## ACTION ITEM
Determine how many lines in the entries contain the word "theorem", and give that number with no other text.

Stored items
-------------------------

theorem pllCheck_upd (n : Nat) (s : State) : Upd [.regClk, .pllTemp] s (pllCheck n s) := by
  unfold pllCheck
  repeat' first
    | intro _
    | with_reducible assumption
    | with_reducible exact Upd.refl _
    | (extract_lets -underBinder +onlyGivenNames x; (with_reducible refine Upd.cut x ?_ ?_); rotate_left; (clear_value x; revert x; intro _ _); rotate_right; subst x)
    | (extract_lets -underBinder +onlyGivenNames x; (with_reducible refine isFn x ?_); subst x)
    | (extract_lets -underBinder +onlyGivenNames x; clear_value x; revert x; intro _)
    | with_reducible apply Upd.ite <;> intro _
    | ((with_reducible apply Upd.go (count_upd _ _ _ _)); rotate_left; exact rfl)
    | with_reducible apply SMap.wf_set
    | with_reducible apply SMap.wf_mapv
    | with_reducible apply SMap.wf_filter
    | with_reducible exact SMap.wf_nil
    | (first | with_reducible exact State.Ok.pllTemp (by assumption))
    | split
    | ((with_reducible apply Upd.set_pllTemp); rotate_left; exact rfl)

theorem bayTemp_upd (b : Nat) (s : State) : Upd setCart_parts s (bayTemp b s) := by
  unfold bayTemp
  repeat' first
    | intro _
    | with_reducible assumption
    | with_reducible exact Upd.refl _
    | (extract_lets -underBinder +onlyGivenNames x; (with_reducible refine Upd.cut x ?_ ?_); rotate_left; (clear_value x; revert x; intro _ _); rotate_right; subst x)
    | (extract_lets -underBinder +onlyGivenNames x; clear_value x; revert x; intro _)
    | with_reducible apply Upd.ite <;> intro _
    | ((with_reducible apply Upd.go (wr_upd _ _ _ _)); rotate_left; exact rfl)
    | ((with_reducible apply Upd.go (cartFault_upd _ _ _)); rotate_left; exact rfl)

theorem execSensorSample_upd (raws : List Int) (s : State) : UpdR busy s (execSensorSample raws s) := by
  unfold execSensorSample
  repeat' first
    | intro _
    | with_reducible assumption
    | with_reducible exact Upd.refl _
    | ((with_reducible apply UpdS.snd); with_reducible assumption)
    | (extract_lets -underBinder +onlyGivenNames x; (with_reducible refine UpdR.cut x ?_ ?_); rotate_left; (clear_value x; revert x; intro _ _); rotate_right; subst x)
    | (extract_lets -underBinder +onlyGivenNames x; (with_reducible refine Upd.cut x ?_ ?_); rotate_left; (clear_value x; revert x; intro _ _); rotate_right; subst x)
    | (extract_lets -underBinder +onlyGivenNames x; clear_value x; revert x; intro _)
    | with_reducible apply Upd.ite <;> intro _
    | with_reducible apply UpdR.ite <;> intro _
    | with_reducible apply UpdR.next
    | with_reducible apply Upd.foldl
    | with_reducible apply UpdS.foldl
    | ((with_reducible apply UpdS.snd); with_reducible apply UpdS.foldl)
    | with_reducible apply Upd.getD
    | with_reducible apply Upd.forUpto
    | ((with_reducible apply Upd.go (measure_upd _ _ _ _)); rotate_left; exact rfl)
    | ((with_reducible apply Upd.go (thermalShutdown_upd _ _)); rotate_left; exact rfl)
    | ((with_reducible apply Upd.go (sensTake_upd _ _ _)); rotate_left; exact rfl)
    | ((with_reducible apply Upd.go (sensCompare_upd _ _)); rotate_left; exact rfl)
    | ((with_reducible apply Upd.go (partJudge_upd _ _)); rotate_left; exact rfl)
    | ((with_reducible apply Upd.go (partLimit_upd _ _)); rotate_left; exact rfl)
    | ((with_reducible apply Upd.go (stackLimit_upd _ _)); rotate_left; exact rfl)
    | ((with_reducible apply Upd.go (stackRates_upd _ _)); rotate_left; exact rfl)
    | ((with_reducible apply Upd.go (pllCheck_upd _ _)); rotate_left; exact rfl)
    | ((with_reducible apply Upd.go (bayTemp_upd _ _)); rotate_left; exact rfl)
    | with_reducible apply UpdS.mk
    | dsimp only

theorem execHoldTimeout_upd (s : State) : UpdR busy s (execHoldTimeout s) := by
  unfold execHoldTimeout
  repeat' first
    | intro _
    | with_reducible assumption
    | with_reducible exact Upd.refl _
    | with_reducible apply Upd.ite <;> intro _
    | with_reducible apply UpdR.ite <;> intro _
    | with_reducible apply UpdR.next
    | ((with_reducible apply Upd.go (thermalShutdown_upd _ _)); rotate_left; exact rfl)

theorem execThermStepRaise_upd (s : State) : UpdR [.regPwr] s (execThermStepRaise s) := by
  unfold execThermStepRaise
  repeat' first
    | intro _
    | with_reducible assumption
    | with_reducible exact Upd.refl _
    | (extract_lets -underBinder +onlyGivenNames x; (with_reducible refine UpdR.cut x ?_ ?_); rotate_left; (clear_value x; revert x; intro _ _); rotate_right; subst x)
    | (extract_lets -underBinder +onlyGivenNames x; (with_reducible refine Upd.cut x ?_ ?_); rotate_left; (clear_value x; revert x; intro _ _); rotate_right; subst x)
    | (extract_lets -underBinder +onlyGivenNames x; clear_value x; revert x; intro _)
    | with_reducible apply Upd.ite <;> intro _
    | with_reducible apply UpdR.ite <;> intro _
    | with_reducible apply UpdR.next
    | ((with_reducible apply Upd.go (wr_upd _ _ _ _)); rotate_left; exact rfl)

theorem execThermStepLower_upd (s : State) : UpdR [.regPwr] s (execThermStepLower s) := by
  unfold execThermStepLower
  repeat' first
    | intro _
    | with_reducible assumption
    | with_reducible exact Upd.refl _
    | (extract_lets -underBinder +onlyGivenNames x; (with_reducible refine UpdR.cut x ?_ ?_); rotate_left; (clear_value x; revert x; intro _ _); rotate_right; subst x)
    | (extract_lets -underBinder +onlyGivenNames x; (with_reducible refine Upd.cut x ?_ ?_); rotate_left; (clear_value x; revert x; intro _ _); rotate_right; subst x)
    | (extract_lets -underBinder +onlyGivenNames x; clear_value x; revert x; intro _)
    | with_reducible apply Upd.ite <;> intro _
    | with_reducible apply UpdR.ite <;> intro _
    | with_reducible apply UpdR.next
    | ((with_reducible apply Upd.go (wr_upd _ _ _ _)); rotate_left; exact rfl)

theorem sensClear_upd (s : State) : Upd [.sens] s (sensClear s) := by
  unfold sensClear
  repeat' first
    | intro _
    | with_reducible assumption
    | with_reducible exact Upd.refl _
    | (extract_lets -underBinder +onlyGivenNames x; (with_reducible refine Upd.cut x ?_ ?_); rotate_left; (clear_value x; revert x; intro _ _); rotate_right; subst x)
    | (extract_lets -underBinder +onlyGivenNames x; clear_value x; revert x; intro _)
    | with_reducible apply Upd.ite <;> intro _
    | ((with_reducible apply Upd.go (putSens_upd _ _ _)); rotate_left; exact rfl)

theorem execSensClear_upd (s : State) : UpdR [.sens] s (execSensClear s) := by
  unfold execSensClear
  repeat' first
    | intro _
    | with_reducible assumption
    | with_reducible exact Upd.refl _
    | with_reducible apply UpdR.next
    | ((with_reducible apply Upd.go (sensClear_upd _)); rotate_left; exact rfl)

theorem execRefLoss_upd (which : Nat) (s : State) : UpdR busy s (execRefLoss which s) := by
  unfold execRefLoss
  repeat' first
    | intro _
    | with_reducible assumption
    | with_reducible exact Upd.refl _
    | (extract_lets -underBinder +onlyGivenNames x; (with_reducible refine UpdR.cut x ?_ ?_); rotate_left; (clear_value x; revert x; intro _ _); rotate_right; subst x)
    | (extract_lets -underBinder +onlyGivenNames x; (with_reducible refine Upd.cut x ?_ ?_); rotate_left; (clear_value x; revert x; intro _ _); rotate_right; subst x)
    | (extract_lets -underBinder +onlyGivenNames x; clear_value x; revert x; intro _)
    | with_reducible apply Upd.ite <;> intro _
    | with_reducible apply UpdR.ite <;> intro _
    | with_reducible apply UpdR.next
    | ((with_reducible apply Upd.go (wr_upd _ _ _ _)); rotate_left; exact rfl)
    | ((with_reducible apply Upd.go (raise_upd _ _ _)); rotate_left; exact rfl)
    | ((with_reducible apply UpdR.go (execLinkDown_upd _ _)); rotate_left; exact rfl)
    | ((with_reducible apply Upd.go (deviceReset_upd _)); rotate_left; exact rfl)

theorem execRefRestored_upd (which : Nat) (s : State) : UpdR [.outbox, .regIrq, .regHif, .regClk] s (execRefRestored which s) := by
  unfold execRefRestored
  repeat' first
    | intro _
    | with_reducible assumption
    | with_reducible exact Upd.refl _
    | (extract_lets -underBinder +onlyGivenNames x; (with_reducible refine UpdR.cut x ?_ ?_); rotate_left; (clear_value x; revert x; intro _ _); rotate_right; subst x)
    | (extract_lets -underBinder +onlyGivenNames x; (with_reducible refine Upd.cut x ?_ ?_); rotate_left; (clear_value x; revert x; intro _ _); rotate_right; subst x)
    | (extract_lets -underBinder +onlyGivenNames x; clear_value x; revert x; intro _)
    | with_reducible apply Upd.ite <;> intro _
    | with_reducible apply UpdR.ite <;> intro _
    | with_reducible apply UpdR.next
    | ((with_reducible apply Upd.go (wr_upd _ _ _ _)); rotate_left; exact rfl)
    | ((with_reducible apply Upd.go (putLink_upd _ _ _ _)); rotate_left; exact rfl)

-------------------------

## RESPONSE TO THIS EXERCISE
10